## INPUT FOR THIS TASK
-- ==== Sys2Proof/Laws/State.lean ====
section
/-! SUPPORT. One lemma for each field and each update of the state, true by rfl. A named update `u` has `u_<field>`: the fields it leaves keep their value, and the fields it writes take the value named. -/

namespace Sys2Proof.Machine

/-! ### Reading a record, a touch record, a claim record after one of them is replaced -/

theorem seg_setSeg (i j : SegNo) (r : Segment) (s : State) : (setSeg i r s).seg j = if j = i then r else s.seg j := by
  unfold State.seg setSeg
  simp only [Fin.getElem_fin, Vector.getElem_set, Fin.ext_iff, eq_comm]

@[simp] theorem seg_setSeg_self (i : SegNo) (r : Segment) (s : State) : (setSeg i r s).seg i = r := by simp [seg_setSeg]

theorem seg_setSeg_other {i j : SegNo} (h : j ≠ i) (r : Segment) (s : State) : (setSeg i r s).seg j = s.seg j := by
  simp [seg_setSeg, h]

theorem touchLine_set (i j : LineNo) (t : TouchLine) (s : State) :
    (setTouchLine i t s).touchLine j = if j = i then t else s.touchLine j := by
  unfold State.touchLine setTouchLine
  simp only [Fin.getElem_fin, Vector.getElem_set, Fin.ext_iff, eq_comm]

@[simp] theorem touchLine_set_self (i : LineNo) (t : TouchLine) (s : State) : (setTouchLine i t s).touchLine i = t := by
  simp [touchLine_set]

theorem claim_set (i j : LineNo) (c : Claim) (s : State) :
    (setClaim i c s).claim j = if j = i then c else s.claim j := by
  unfold State.claim setClaim
  simp only [Fin.getElem_fin, Vector.getElem_set, Fin.ext_iff, eq_comm]

@[simp] theorem claim_set_self (i : LineNo) (c : Claim) (s : State) : (setClaim i c s).claim i = c := by simp [claim_set]

theorem touchPin_set (i j : LineNo) (h : Bool) (s : State) :
    touchPin (setTouchPin i h s) j = if j = i then h else touchPin s j := by
  unfold touchPin setTouchPin
  simp only [Fin.getElem_fin, Vector.getElem_set, Fin.ext_iff, eq_comm]

/-! ### setSeg -/

@[simp] theorem setSeg_mem (i : SegNo) (r : Segment) (s : State) : (setSeg i r s).mem = s.mem := rfl
@[simp] theorem setSeg_pins (i : SegNo) (r : Segment) (s : State) : (setSeg i r s).pins = s.pins := rfl
@[simp] theorem setSeg_bus (i : SegNo) (r : Segment) (s : State) : (setSeg i r s).bus = s.bus := rfl
@[simp] theorem setSeg_queue (i : SegNo) (r : Segment) (s : State) : (setSeg i r s).queue = s.queue := rfl
@[simp] theorem setSeg_asm (i : SegNo) (r : Segment) (s : State) : (setSeg i r s).asm = s.asm := rfl
@[simp] theorem setSeg_stroke (i : SegNo) (r : Segment) (s : State) : (setSeg i r s).stroke = s.stroke := rfl
@[simp] theorem setSeg_gate (i : SegNo) (r : Segment) (s : State) : (setSeg i r s).gate = s.gate := rfl
@[simp] theorem setSeg_conv (i : SegNo) (r : Segment) (s : State) : (setSeg i r s).conv = s.conv := rfl
@[simp] theorem setSeg_touch (i : SegNo) (r : Segment) (s : State) : (setSeg i r s).touch = s.touch := rfl
@[simp] theorem setSeg_claims (i : SegNo) (r : Segment) (s : State) : (setSeg i r s).claims = s.claims := rfl
@[simp] theorem setSeg_engine (i : SegNo) (r : Segment) (s : State) : (setSeg i r s).engine = s.engine := rfl
@[simp] theorem setSeg_events (i : SegNo) (r : Segment) (s : State) : (setSeg i r s).events = s.events := rfl
@[simp] theorem setSeg_chime (i : SegNo) (r : Segment) (s : State) : (setSeg i r s).chime = s.chime := rfl
@[simp] theorem setSeg_owed (i : SegNo) (r : Segment) (s : State) : (setSeg i r s).owed = s.owed := rfl
@[simp] theorem setSeg_pending (i : SegNo) (r : Segment) (s : State) : (setSeg i r s).pending = s.pending := rfl
@[simp] theorem setSeg_segs (i : SegNo) (r : Segment) (s : State) : (setSeg i r s).segs = s.segs.set i r := rfl
@[simp] theorem setSeg_touchLine (i : SegNo) (r : Segment) (s : State) (j : LineNo) : (setSeg i r s).touchLine j = s.touchLine j := rfl
@[simp] theorem setSeg_claim (i : SegNo) (r : Segment) (s : State) (j : LineNo) : (setSeg i r s).claim j = s.claim j := rfl
@[simp] theorem setSeg_areaBase (i : SegNo) (r : Segment) (s : State) : areaBase (setSeg i r s) = areaBase s := rfl

/-! ### setQueue -/

@[simp] theorem setQueue_mem (q : Queue) (s : State) : (setQueue q s).mem = s.mem := rfl
@[simp] theorem setQueue_pins (q : Queue) (s : State) : (setQueue q s).pins = s.pins := rfl
@[simp] theorem setQueue_bus (q : Queue) (s : State) : (setQueue q s).bus = s.bus := rfl
@[simp] theorem setQueue_segs (q : Queue) (s : State) : (setQueue q s).segs = s.segs := rfl
@[simp] theorem setQueue_asm (q : Queue) (s : State) : (setQueue q s).asm = s.asm := rfl
@[simp] theorem setQueue_stroke (q : Queue) (s : State) : (setQueue q s).stroke = s.stroke := rfl
@[simp] theorem setQueue_gate (q : Queue) (s : State) : (setQueue q s).gate = s.gate := rfl
@[simp] theorem setQueue_conv (q : Queue) (s : State) : (setQueue q s).conv = s.conv := rfl
@[simp] theorem setQueue_touch (q : Queue) (s : State) : (setQueue q s).touch = s.touch := rfl
@[simp] theorem setQueue_claims (q : Queue) (s : State) : (setQueue q s).claims = s.claims := rfl
@[simp] theorem setQueue_engine (q : Queue) (s : State) : (setQueue q s).engine = s.engine := rfl
@[simp] theorem setQueue_events (q : Queue) (s : State) : (setQueue q s).events = s.events := rfl
@[simp] theorem setQueue_chime (q : Queue) (s : State) : (setQueue q s).chime = s.chime := rfl
@[simp] theorem setQueue_owed (q : Queue) (s : State) : (setQueue q s).owed = s.owed := rfl
@[simp] theorem setQueue_pending (q : Queue) (s : State) : (setQueue q s).pending = s.pending := rfl
@[simp] theorem setQueue_queue (q : Queue) (s : State) : (setQueue q s).queue = q := rfl
@[simp] theorem setQueue_seg (q : Queue) (s : State) (j : SegNo) : (setQueue q s).seg j = s.seg j := rfl
@[simp] theorem setQueue_touchLine (q : Queue) (s : State) (j : LineNo) : (setQueue q s).touchLine j = s.touchLine j := rfl
@[simp] theorem setQueue_claim (q : Queue) (s : State) (j : LineNo) : (setQueue q s).claim j = s.claim j := rfl
@[simp] theorem setQueue_areaBase (q : Queue) (s : State) : areaBase (setQueue q s) = areaBase s := rfl

/-! ### setAsm -/

@[simp] theorem setAsm_mem (a : Option Assembly) (s : State) : (setAsm a s).mem = s.mem := rfl
@[simp] theorem setAsm_pins (a : Option Assembly) (s : State) : (setAsm a s).pins = s.pins := rfl
@[simp] theorem setAsm_bus (a : Option Assembly) (s : State) : (setAsm a s).bus = s.bus := rfl
@[simp] theorem setAsm_segs (a : Option Assembly) (s : State) : (setAsm a s).segs = s.segs := rfl
@[simp] theorem setAsm_queue (a : Option Assembly) (s : State) : (setAsm a s).queue = s.queue := rfl
@[simp] theorem setAsm_stroke (a : Option Assembly) (s : State) : (setAsm a s).stroke = s.stroke := rfl
@[simp] theorem setAsm_gate (a : Option Assembly) (s : State) : (setAsm a s).gate = s.gate := rfl
@[simp] theorem setAsm_conv (a : Option Assembly) (s : State) : (setAsm a s).conv = s.conv := rfl
@[simp] theorem setAsm_touch (a : Option Assembly) (s : State) : (setAsm a s).touch = s.touch := rfl
@[simp] theorem setAsm_claims (a : Option Assembly) (s : State) : (setAsm a s).claims = s.claims := rfl
@[simp] theorem setAsm_engine (a : Option Assembly) (s : State) : (setAsm a s).engine = s.engine := rfl
@[simp] theorem setAsm_events (a : Option Assembly) (s : State) : (setAsm a s).events = s.events := rfl
@[simp] theorem setAsm_chime (a : Option Assembly) (s : State) : (setAsm a s).chime = s.chime := rfl
@[simp] theorem setAsm_owed (a : Option Assembly) (s : State) : (setAsm a s).owed = s.owed := rfl
@[simp] theorem setAsm_pending (a : Option Assembly) (s : State) : (setAsm a s).pending = s.pending := rfl
@[simp] theorem setAsm_asm (a : Option Assembly) (s : State) : (setAsm a s).asm = a := rfl
@[simp] theorem setAsm_seg (a : Option Assembly) (s : State) (j : SegNo) : (setAsm a s).seg j = s.seg j := rfl
@[simp] theorem setAsm_touchLine (a : Option Assembly) (s : State) (j : LineNo) : (setAsm a s).touchLine j = s.touchLine j := rfl
@[simp] theorem setAsm_claim (a : Option Assembly) (s : State) (j : LineNo) : (setAsm a s).claim j = s.claim j := rfl
@[simp] theorem setAsm_areaBase (a : Option Assembly) (s : State) : areaBase (setAsm a s) = areaBase s := rfl

/-! ### setStroke -/

@[simp] theorem setStroke_mem (u : StrokeUnit) (s : State) : (setStroke u s).mem = s.mem := rfl
@[simp] theorem setStroke_pins (u : StrokeUnit) (s : State) : (setStroke u s).pins = s.pins := rfl
@[simp] theorem setStroke_bus (u : StrokeUnit) (s : State) : (setStroke u s).bus = s.bus := rfl
@[simp] theorem setStroke_segs (u : StrokeUnit) (s : State) : (setStroke u s).segs = s.segs := rfl
@[simp] theorem setStroke_queue (u : StrokeUnit) (s : State) : (setStroke u s).queue = s.queue := rfl
@[simp] theorem setStroke_asm (u : StrokeUnit) (s : State) : (setStroke u s).asm = s.asm := rfl
@[simp] theorem setStroke_gate (u : StrokeUnit) (s : State) : (setStroke u s).gate = s.gate := rfl
@[simp] theorem setStroke_conv (u : StrokeUnit) (s : State) : (setStroke u s).conv = s.conv := rfl
@[simp] theorem setStroke_touch (u : StrokeUnit) (s : State) : (setStroke u s).touch = s.touch := rfl
@[simp] theorem setStroke_claims (u : StrokeUnit) (s : State) : (setStroke u s).claims = s.claims := rfl
@[simp] theorem setStroke_engine (u : StrokeUnit) (s : State) : (setStroke u s).engine = s.engine := rfl
@[simp] theorem setStroke_events (u : StrokeUnit) (s : State) : (setStroke u s).events = s.events := rfl
@[simp] theorem setStroke_chime (u : StrokeUnit) (s : State) : (setStroke u s).chime = s.chime := rfl
@[simp] theorem setStroke_owed (u : StrokeUnit) (s : State) : (setStroke u s).owed = s.owed := rfl
@[simp] theorem setStroke_pending (u : StrokeUnit) (s : State) : (setStroke u s).pending = s.pending := rfl
@[simp] theorem setStroke_stroke (u : StrokeUnit) (s : State) : (setStroke u s).stroke = u := rfl
@[simp] theorem setStroke_seg (u : StrokeUnit) (s : State) (j : SegNo) : (setStroke u s).seg j = s.seg j := rfl
@[simp] theorem setStroke_touchLine (u : StrokeUnit) (s : State) (j : LineNo) : (setStroke u s).touchLine j = s.touchLine j := rfl
@[simp] theorem setStroke_claim (u : StrokeUnit) (s : State) (j : LineNo) : (setStroke u s).claim j = s.claim j := rfl
@[simp] theorem setStroke_areaBase (u : StrokeUnit) (s : State) : areaBase (setStroke u s) = areaBase s := rfl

## YOUR INSTRUCTIONS
Your task is to transcribe, with no changes, only the lines of the listing above that lie between the line holding "u s).asm = s.asm := rfl" and the line holding "u s).engine = s.engine := rfl", inclusive.

## SOLUTION TO THE EXERCISE
@[simp] theorem setStroke_asm (u : StrokeUnit) (s : State) : (setStroke u s).asm = s.asm := rfl
@[simp] theorem setStroke_gate (u : StrokeUnit) (s : State) : (setStroke u s).gate = s.gate := rfl
@[simp] theorem setStroke_conv (u : StrokeUnit) (s : State) : (setStroke u s).conv = s.conv := rfl
@[simp] theorem setStroke_touch (u : StrokeUnit) (s : State) : (setStroke u s).touch = s.touch := rfl
@[simp] theorem setStroke_claims (u : StrokeUnit) (s : State) : (setStroke u s).claims = s.claims := rfl
@[simp] theorem setStroke_engine (u : StrokeUnit) (s : State) : (setStroke u s).engine = s.engine := rfl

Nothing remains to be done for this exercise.